Starting at the top of the entries below, set down each line exactly as written, and stop after the line containing "was joined. -/".

[Opening Data under study section]

-- ==== Sys2Proof/Laws/Decode.lean ====
section
/-! SUPPORT. Nibbles of words (spec/30_encoding.md R61, R62): the small lemmas of `nibble`, `joinNibbles` and the
encoding formats, so that no proof about decoding unfolds a bit vector again. -/

namespace Sys2Proof

theorem getLsbD_joinNibbles (a b c d : Nibble) (i : Nat) :
    (joinNibbles a b c d).getLsbD i =
      if i < 4 then d.getLsbD i else if i < 8 then c.getLsbD (i - 4)
      else if i < 12 then b.getLsbD (i - 8) else a.getLsbD (i - 12) := by
  change BitVec.getLsbD (w := 4 + 4 + 4 + 4) (a ++ b ++ c ++ d) i = _
  simp only [BitVec.getLsbD_append]
  grind

theorem getLsbD_nibble (k : Nat) (w : Word) (i : Nat) :
    (nibble k w).getLsbD i = (decide (i < 4) && w.getLsbD (4 * k + i)) := by
  simp [nibble, BitVec.getLsbD_extractLsb']

/-- Splitting what was joined. -/
theorem nibble_joinNibbles (a b c d : Nibble) :
    nibble 3 (joinNibbles a b c d) = a ∧ nibble 2 (joinNibbles a b c d) = b ∧
      nibble 1 (joinNibbles a b c d) = c ∧ nibble 0 (joinNibbles a b c d) = d := by
  refine ⟨?_, ?_, ?_, ?_⟩ <;> apply BitVec.eq_of_getLsbD_eq <;> intro i hi <;>
    rw [getLsbD_nibble, getLsbD_joinNibbles] <;> interval_cases i <;> rfl

/-- Joining what was split: a word is its four nibbles. -/
theorem joinNibbles_nibble (w : Word) :
    joinNibbles (nibble 3 w) (nibble 2 w) (nibble 1 w) (nibble 0 w) = w := by
  apply BitVec.eq_of_getLsbD_eq; intro i hi
  simp only [getLsbD_joinNibbles, getLsbD_nibble]
  interval_cases i <;> rfl

/-- Format XK as four nibbles. -/
theorem encodeXK_nibbles (op : Nibble) (x : RegIdx) (kk : Byte) :
    encodeXK op x kk = joinNibbles op (Nibble.ofIdx x) (kk.extractLsb' 4 4) (kk.extractLsb' 0 4) := by
  apply BitVec.eq_of_getLsbD_eq; intro i hi
  change BitVec.getLsbD (w := 4 + 4 + 8) (op ++ Nibble.ofIdx x ++ kk) i = _
  simp only [getLsbD_joinNibbles, BitVec.getLsbD_append, BitVec.getLsbD_extractLsb']
  interval_cases i <;> simp

/-- Format A as four nibbles. -/
theorem encodeA_nibbles (op : Nibble) (nnn : Addr) :
    encodeA op nnn = joinNibbles op (nnn.extractLsb' 8 4) (nnn.extractLsb' 4 4) (nnn.extractLsb' 0 4) := by
  apply BitVec.eq_of_getLsbD_eq; intro i hi
  change BitVec.getLsbD (w := 4 + 12) (op ++ nnn) i = _
  simp only [getLsbD_joinNibbles, BitVec.getLsbD_append, BitVec.getLsbD_extractLsb']
  interval_cases i <;> simp

/-- The byte `kk` of its two nibbles. -/
theorem byte_of_nibbles (kk : Byte) : (kk.extractLsb' 4 4 ++ kk.extractLsb' 0 4 : Byte) = kk := by
  apply BitVec.eq_of_getLsbD_eq; intro i hi
  simp only [BitVec.getLsbD_append, BitVec.getLsbD_extractLsb']
  interval_cases i <;> simp

/-- The address `nnn` of its three nibbles. -/
theorem addr_of_nibbles (nnn : Addr) :
    (nnn.extractLsb' 8 4 ++ nnn.extractLsb' 4 4 ++ nnn.extractLsb' 0 4 : Addr) = nnn := by
  apply BitVec.eq_of_getLsbD_eq; intro i hi
  simp only [BitVec.getLsbD_append, BitVec.getLsbD_extractLsb']
  interval_cases i <;> simp

@[simp] theorem Nibble.idx_ofIdx (x : Fin 16) : (Nibble.ofIdx x).idx = x := rfl

@[simp] theorem Nibble.ofIdx_idx (b : Nibble) : Nibble.ofIdx b.idx = b := rfl

/-- The decoder on four nibbles. -/
theorem decodeRow_joinNibbles (a b c d : Nibble) : decodeRow (joinNibbles a b c d) = decodeNibbles a b c d := by
  obtain ⟨h3, h2, h1, h0⟩ := nibble_joinNibbles a b c d
  rw [decodeRow, h3, h2, h1, h0]

/-- A mask acts nibble by nibble. -/
theorem joinNibbles_and (a b c d a' b' c' d' : Nibble) :
    joinNibbles a b c d &&& joinNibbles a' b' c' d' = joinNibbles (a &&& a') (b &&& b') (c &&& c') (d &&& d') := by
  apply BitVec.eq_of_getLsbD_eq; intro i hi
  simp only [BitVec.getLsbD_and, getLsbD_joinNibbles]
  grind

/-- A word's two bytes, joined big-endian (R43). -/
theorem word_of_bytes (w : Word) : (w.extractLsb' 8 8 ++ w.extractLsb' 0 8 : Word) = w := by
  apply BitVec.eq_of_getLsbD_eq; intro i hi
  simp only [BitVec.getLsbD_append, BitVec.getLsbD_extractLsb']
  interval_cases i <;> simp

end Sys2Proof
end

[Closing Data under study section]

Task result:
-- ==== Sys2Proof/Laws/Decode.lean ====
section
/-! SUPPORT. Nibbles of words (spec/30_encoding.md R61, R62): the small lemmas of `nibble`, `joinNibbles` and the
encoding formats, so that no proof about decoding unfolds a bit vector again. -/

namespace Sys2Proof

theorem getLsbD_joinNibbles (a b c d : Nibble) (i : Nat) :
    (joinNibbles a b c d).getLsbD i =
      if i < 4 then d.getLsbD i else if i < 8 then c.getLsbD (i - 4)
      else if i < 12 then b.getLsbD (i - 8) else a.getLsbD (i - 12) := by
  change BitVec.getLsbD (w := 4 + 4 + 4 + 4) (a ++ b ++ c ++ d) i = _
  simp only [BitVec.getLsbD_append]
  grind

theorem getLsbD_nibble (k : Nat) (w : Word) (i : Nat) :
    (nibble k w).getLsbD i = (decide (i < 4) && w.getLsbD (4 * k + i)) := by
  simp [nibble, BitVec.getLsbD_extractLsb']

/-- Splitting what was joined. -/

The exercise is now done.